● **What is being asked**: In the records below, find the line holding "if r.row = row then" and the line holding "refused BAD_ARGUMENT. -/". Set down both, with every line between them, exactly.

● **Input data**:
-- ==== Sys2Proof/Machine/Ops.lean ====
section
/-! DEFINITION. The operations the meanings share: updates of one spool, line, group, cursor or class; raising a
notification class; an ordinary append with its laps and losses; the end of an event; frames made ready; the taking
of a request. -/

namespace Sys2Proof.Machine

/-! ### Updates -/

def State.setSpool (s : State) (i : SpoolNo) (sp : Spool) : State := { s with spools := s.spools.set i sp }
def State.setLine (s : State) (l : LineNo) (ln : Line) : State := { s with lines := s.lines.set l ln }
def State.setGroup (s : State) (g : GroupNo) (gr : Group) : State := { s with groups := s.groups.set g gr }
def State.setCursor (s : State) (c : CursorNo) (cu : Cursor) : State := { s with cursors := s.cursors.set c cu }
def State.setCursors (s : State) (cs : Vector Cursor 4) : State := { s with cursors := cs }
def State.setPhase (s : State) (p : BurstPhase) : State := { s with burst := { s.burst with phase := p } }
def State.setRing (s : State) (r : List RingEntry) : State := { s with burst := { s.burst with ring := r } }
def State.setLink (s : State) (l : Link) : State := { s with link := l }
def State.setClass (s : State) (c : ClassNo) (nc : NoteClass) : State :=
  { s with notes := { s.notes with classes := s.notes.classes.set c nc } }
def State.setCredit (s : State) (n : Nat) : State := { s with notes := { s.notes with credit := n } }
def State.setMode (s : State) (m : Mode) : State := { s with mode := m }
def State.setTime (s : State) (t : Nat) : State := { s with time := t }

/-! ### Notification occurrences (R192 to R194) -/

/-- The merged detail of an earlier and a later detail of one class (R193). Details of one class have one shape; for
two of different shapes, which no class holds, the earlier is kept. -/
def Detail.merge (earlier later : Detail) : Detail :=
  match earlier, later with
  | .trip g n f, .trip g' n' f' => .trip (g ||| g') (satAdd max16 n n') (f <|> f')
  | .burstEnd n _ _ _ _ _, .burstEnd n' id sp seg rc pinned => .burstEnd (satAdd max16 n n') id sp seg rc pinned
  | .nearFull a, .nearFull b => .nearFull (a ||| b)
  | .loss a n, .loss b n' => .loss (a ||| b) (satAdd max16 n n')
  | .chatter a, .chatter b => .chatter (a ||| b)
  | .linkFault a, .linkFault b => .linkFault (a ||| b)
  | d, _ => d

/-- Merging where either may be empty (R193). -/
def mergeDetails : Option Detail → Option Detail → Option Detail
  | some a, some b => some (a.merge b)
  | some a, none => some a
  | none, b => b

/-- An occurrence taken by a class (R194): a disabled class ignores it. -/
def NoteClass.take (c : NoteClass) (d : Detail) : NoteClass :=
  if c.enable then { c with pendingDetail := mergeDetails c.pendingDetail (some d) } else c

/-- A class is raised with the detail of one occurrence. -/
def raise (c : ClassNo) (d : Detail) (s : State) : State := s.setClass c (s.notes.classes[c].take d)

/-- A link fault is counted and raised (R167). -/
def countFault (k : CounterNo) (s : State) : State :=
  raise linkFaultClass (.linkFault (single k))
    (s.setLink { s.link with counters := s.link.counters.set k (satAdd max16 s.link.counters[k] 1) })

/-! ### Removals and cursors (R146) -/

/-- What a removal of some sequences of spool `i` does to a cursor (R146). -/
def Cursor.lap (i : SpoolNo) (removed : List Nat) (c : Cursor) : Cursor :=
  match c.state with
  | .positioned sp p => if sp = i ∧ p ∈ removed then { state := .lapped i, inFlight := none } else c
  | .streaming sp p _ _ => if sp = i ∧ p ∈ removed then { state := .lapped i, inFlight := none } else c
  | _ => c

/-- The removed sequences of spool `i` are handed to the cursor unit (R146). -/
def lapCursors (i : SpoolNo) (removed : List Nat) (s : State) : State := s.setCursors (mapV (Cursor.lap i removed) s.cursors)

/-! ### Appends (R12) -/

/-- An ordinary append to spool `i` (R12 to R16, R146), and the sequence the record took if it was placed. -/
def append (i : SpoolNo) (d : Draft) (s : State) : State × Option Nat :=
  let a := s.spools[i].append s.time d
  let placed := lapCursors i a.removed (s.setSpool i a.spool)
  (if a.lost then raise lossClass (.loss (single i) 1) placed else placed, a.placed)

/-- An ordinary append whose place in the spool is not asked for. -/
def appendTo (i : SpoolNo) (d : Draft) (s : State) : State := (append i d s).1

/-- An ordinary append to every enabled spool, S0 to S3 in turn (R69, R125). -/
def appendToAll (d : Draft) (s : State) : State :=
  (List.finRange 4).foldl (fun s i => if s.spools[i].enabled then appendTo i d s else s) s

/-- A direct placement (R22): oldest records are removed first under WRAP where needed, with no tally processing. -/
def placeDirect (i : SpoolNo) (d : Draft) (s : State) : State :=
  let sp := s.spools[i]
  lapCursors i (sp.overwritten 1) (s.setSpool i ((sp.makeRoom 1).place d))

/-- The slot to be reserved is set aside (R22): made free and counted as occupied from then on. -/
def setAside (i : SpoolNo) (s : State) : State :=
  let sp := s.spools[i]
  lapCursors i (sp.overwritten 1) (s.setSpool i { sp.makeRoom 1 with reservation := true })

/-! ### The end of an event -/

/-- A frame joins the newest end of the reply queue (R168). -/
def pushFrame (f : Frame) (s : State) : State := s.setLink { s.link with replyQueue := s.link.replyQueue ++ [f] }

/-- Why the event from `s0` to `s` ended a cursor's stream by lapping it: the start of an erase of its spool, or a
removal (R42, R146); `none` where it did not. -/
def streamLapped (s0 s : State) (c : CursorNo) : Option StreamEnd :=
  match s0.cursors[c].state, s.cursors[c].state with
  | .streaming i _ _ _, .lapped _ =>
      some (if s.spools[i].erasing.isSome && s0.spools[i].erasing.isNone then .erased else .lapped)
  | _, _ => none

/-- The STREAM_END frames of the streams an event lapped join the reply queue in ascending cursor number (R153). -/
def endLappedStreams (s0 s : State) : State :=
  (List.finRange 4).foldl
    (fun acc c => match streamLapped s0 s c with
      | some reason => pushFrame (.streamEnd c reason) acc
      | none => acc) s

/-- A spool's near-full state is set, and NEAR_FULL raised where it goes from BELOW to ABOVE (R9, R24). -/
def setNearFull (i : SpoolNo) (nf : NearFull) (s : State) : State :=
  let sp := s.spools[i]
  let s' := s.setSpool i { sp with nearFull := nf }
  if sp.nearFull = .below ∧ nf = .above then raise nearFullClass (.nearFull (single i)) s' else s'

/-- Near-full is evaluated once for each spool whose occupancy the event changed (R24). -/
def evaluateNearFull (s0 s : State) : State :=
  (List.finRange 4).foldl
    (fun acc i =>
      if s0.spools[i].occupancy = acc.spools[i].occupancy then acc
      else setNearFull i acc.spools[i].nearFullAfterEvent acc) s

/-- The end of an event that began in `s0` (R24, R153). -/
def closeEvent (s0 s : State) : State := evaluateNearFull s0 (endLappedStreams s0 s)

/-- An event of the recording blocks: its effect, then its end. -/
def recording (f : State → State) (s : State) : State := closeEvent s (f s)

/-- As `recording`, for an effect that also answers something. -/
def recordingWith {α : Type} (f : State → State × α) (s : State) : State × α :=
  let r := f s
  (closeEvent s r.1, r.2)

/-! ### Replies and the taking of a request (R181 to R183) -/

/-- The frames of a reply: one, except for a READ of 7 or 8 records (R141). -/
def replyFrames (tag : Byte) (code : Option Byte) (r : Reply) : List Frame :=
  match r.body with
  | .read _ rs pos =>
      if rs.length ≤ Config.recordsPerFrame then [.reply tag code r true]
      else
        [.reply tag code { r with body := .read true (rs.take Config.recordsPerFrame) none } false,
         .reply tag code { r with body := .read false (rs.drop Config.recordsPerFrame) pos } true]
  | _ => [.reply tag code r true]

/-- The outstanding entry with a tag takes a stage (R177). -/
def setStage (tag : Byte) (st : Stage) (es : List Entry) : List Entry :=
  es.map fun e => if e.tag = tag then { e with stage := st } else e

/-- A reply is made ready: its frames join the reply queue and the entry passes to REPLYING (R177, R181). -/
def makeReady (tag : Byte) (code : Option Byte) (r : Reply) (s : State) : State :=
  s.setLink { s.link with
    replyQueue := s.link.replyQueue ++ replyFrames tag code r,
    outstanding := setStage tag .replying s.link.outstanding }

/-- The taking of the oldest request of the intake queue as an event of one row (R181): it leaves the queue, `f`
carries it out, and its reply is made ready. Where the oldest request is not of that row, or none waits, the event
cannot occur and nothing changes (log entry 2). -/
def serve (row : Instr) (f : List Byte → State → State × Reply) (s : State) : State :=
  match s.link.intake with
  | r :: rest =>
      if r.row = row then
        let done := f r.payload (s.setLink { s.link with intake := rest })
        makeReady r.tag r.code done.2 done.1
      else s
  | [] => s

/-- Check 2 of R182: fields out of range are refused BAD_ARGUMENT. -/
def withFields {α : Type} (fields : Option α) (k : α → State → State × Reply) (s : State) : State × Reply :=
  match fields with
  | some a => k a s
  | none => (s, ⟨.badArgument, .empty⟩)

/-- A refusal at check 3 of R182, with the present mode. -/
def wrongMode (s : State) : State × Reply := (s, ⟨.wrongMode, .mode s.mode⟩)

/-- Check 3 of R182 for a request accepted in SETUP alone. -/
def inSetup (k : State → State × Reply) (s : State) : State × Reply := if s.mode = .setup then k s else wrongMode s

/-- A refusal with an empty body that changes nothing (R183). -/
def refuse (st : Status) (s : State) : State × Reply := (s, ⟨st, .empty⟩)

/-- While RSTn is held low the recorder takes no event (R131). -/
def awake (f : State → State) (s : State) : State := if s.inReset then s else f s

end Sys2Proof.Machine
end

● **Result of the task**:
      if r.row = row then
        let done := f r.payload (s.setLink { s.link with intake := rest })
        makeReady r.tag r.code done.2 done.1
      else s
  | [] => s

/-- Check 2 of R182: fields out of range are refused BAD_ARGUMENT. -/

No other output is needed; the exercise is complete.